Real-life isn't a game of chess, though. There are other kinds of situations where we make decisions. They involve uncertainty and taking risks. Then supercomputers alone are not the answer. You need something more than just number-crunching power.

Football is an ideal test-bed for researchers trying to come up with computer decision-makers that can deal with real-life uncertainties. Making predictions about football matches is now both massively important and a real challenge. It's the world's most popular sport and as a result has the fastest growing international gambling market. There are vastly many things that can influence the final result of a game making it just too complex to number-crunch. Risk and uncertainty play a huge role in coming up with accurate predictions.
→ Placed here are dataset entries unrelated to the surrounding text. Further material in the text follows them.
-- ==== Sys2Proof/Machine/Step.lean ====
section
/-! DEFINITION. One step: the command at the front of the queue is taken out and executed; on an empty queue the part idles
(log 2). -/

namespace Sys2Proof.Machine

/-- Take the front of the queue and run exec on it with the queue's rest. -/
def step (s : State) : Host.Outcome State Fault Refusal :=
  match s.pending with
  | [] => .next s
  | c :: rest => exec c { s with pending := rest }

/-- Put the command that a table word spells at the front of the queue; the table gives no row bits, so no word spells
one and the state is unchanged. -/
def State.withFetchWord (s : State) (nbits w : Nat) : State :=
  match decodeTableWord nbits w with
  | none => s
  | some c => { s with pending := c :: s.pending }

end Sys2Proof.Machine
end

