-- ==== Sys2Proof/Certificates/Slice0/Obligations.lean ====
section
/-! DEFINITION. The statements about the model, for the provers. Each docstring names the rules of spec/ it speaks of. -/

open Sys2Proof Sys2Proof.Machine

/-! ## The step, resets and the gate before every command -/

/-- A step takes the command at the front of the queue and runs exec on it with the queue's rest; on an empty queue the part
idles (the model's choice, log 2). -/
def Obligations.StepRunsFront : Prop :=
  (∀ (c : Instr) (rest : List Instr) (s : State),
    step { s with pending := c :: rest } = exec c { s with pending := rest }) ∧
  ∀ s : State, s.pending = [] → step s = .next s

/-- The values after a full reset, as the table of section 9.4 and the chapters give them. The period of 1/60 s is held as
16,666,667 ns (log 9), and the discarding of a return lane's rest ends (the model's choice, log 14). -/
def Obligations.ResetTable : Prop :=
  State.reset.items = [] ∧
  (∀ i : Fin 8, State.reset.formats[i] =
    { decimals := 2, decimalMark := .point, groupMark := .absent, minorStyle := .inline, dropZeroMinor := false, symbol := 0,
      symbolPlace := .before, symbolGap := false }) ∧
  State.reset.formatMode = { perItem := false, number := 0 } ∧
  (∀ n : Nat, State.reset.slot n =
    { record := none, counter := 0, missing := false, sample := none, fit := Vector.replicate 4 .nothing }) ∧
  (∀ i : Fin 8, ∃ raw, State.reset.lines[i] =
    { function := .nothing, activeHigh := false, debounce := 4, stockClass := 0, groups := 0, target := .A, masked := false,
      raw := raw, active := false, run := 0 }) ∧
  (∀ g : Fin 4, State.reset.groups[g] =
    { shown := .A, flip := .idle, target := none, pendingTarget := none, age := 0, settle := 0, fadeStep := 0,
      fadeLength := 0, settleFrames := 2, timeoutFrames := 600, force := false, fadeFrames := 0, holdLimit := 0,
      commandHold := false, lineHold := 0, disregarded := 0, phase := .free, holdAge := 0, capture := none }) ∧
  State.reset.clock = { running := false, day := 0, second := 0 } ∧ State.reset.schedule = [] ∧
  (∀ k : Fin 4, ∃ present, State.reset.outputs[k] =
    { enabled := true, x := k.val * 1920, y := 0, width := 1920, height := 1080, group := 0, standby := none, link := .offer,
      failures := 0, run := 0, runAbility := none, silence := 0, ackWait := 0, matched := none, latest := none,
      presence := present, faultLatch := false, dropLatch := false, down := [], up := [], downDrops := 0, upDrops := 0,
      laneMuted := false }) ∧
  (∃ signal, State.reset.feed =
    { state := .dark, signal := signal, geometry := none, period := 16666667, training := .empty, coast := 0,
      coastLimit := 1800, lost := false, frameNumber := 0, lastGood := none, markerSeen := false, live := [],
      completes := false }) ∧
  State.reset.margin = { read := 0, stopped := false, replies := [], taken := 0, bad := 0, turnedAway := 0 } ∧
  State.reset.lane.classPointer = .reply ∧ State.reset.lane.relayPointer = 0 ∧
  (∀ i : Fin 14, State.reset.notices[i] =
    { priority := if i.val < 2 then 8 else 4, held := if i.val = 0 then some 0 else none }) ∧
  State.reset.art = [] ∧ freeBlocks State.reset.art = 4096

/-- R163, R164, R143: RESTART, the reset pin and power-up give one full reset. -/
def Obligations.FullResetsComplete : Prop :=
  ∀ (b : List Byte) (s : State),
    exec .resetPinAsserted s =
      .next { State.reset with
              pending := s.pending, resetPin := true, feed := { Feed.reset with signal := s.feed.signal } } ∧
    (s.resetPin = true → exec .resetPinReleased s = .next (State.afterReset s.pending s.feed.signal)) ∧
    (s.resetPin = false → exec .powerUp s = .next (State.afterReset s.pending s.feed.signal)) ∧
    (s.Takes → b = [] → exec (.restart b) s = .next (State.afterReset s.pending s.feed.signal)) ∧
    (s.Takes → b ≠ [] → exec (.restart b) s = .next (s.replied 0x01 .badLength []))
sports gambling markets publish odds that are biased towards giving the bookies' the most profits

As a result, researchers are taking more and more interest in football. Models of the gambling market are built by economists, while statisticians and computer scientists test their worth with sophisticated models based on probabilities for predicting results. It's not just academics mining historical football match results either, bookmakers live and breathe football prediction models. It's not as easy as many football fans think though. Clearly most football gamblers are not winning money against the bookmakers. After all, bookmakers make millions of pounds profit every year.

The first thing to realise is that for a football forecast model to make a profit, given the bookmakers' in-built profit margin, you must be able to predict probabilities that are noticeably more accurate from their published odds. That is what Anthony Constantinou aimed to do for his Ph.D. His research was based on the idea that sports gambling markets, and particularly football, publish odds that are biased towards giving the bookies' the most profits. That means the publicised odds suffer from a certain amount of built-in inaccuracy. For any large-scale gambling market it's 'efficiency' that matters. Essentially a gambling market is inefficient if there's a way to consistently generate profit against published market odds. But that is what the bookie's odds build in. Their intended inefficiency can potentially be exploited for profit with a good enough model. A simple way to try would be to collect historical data about teams' results and use that to give a probability for each result this time. If Spurs have always beaten Norwich in the past, for example, then they probably will this time.

To beat the bookie's odds you need to be more sophisticated than that though. Anthony's approach involves using what are called 'Bayesian networks'. They are probabilistic models but ones that can take account of more than just hard facts like historical data. You can include all those vague, subjective things that a match might turn on as well - like availability of key players, team fatigue, team motivation, and so on. They give a way for an expert to include their best guesses about things that there are no hard facts about. That extra data is then taken into account appropriately in the model's predictions.

Anthony, jointly with Norman Fenton and Martin Neil, used their system to make predictions, giving probabilities for wins, losses and draws about premiership matches. To keep them honest, all their predictions were published online at www.pi-football.com before the kick-offs. Did it work? Yes - they made a profit against the published market odds over a long period of time. No other published work has successfully done that. That suggests the importance of the novel part of Anthony's approach: Bayesian networks.

Having demonstrated the approach works for football, it's now worth trying it on other markets too: both other kinds of sports gambling and the financial markets. In the meantime if you want to beat the bookies you can follow the tips of pi-football. If you want to write your own program (with vast riches on your mind) you need to learn some computer science first (and reading Anthony's PhD dissertation would help too).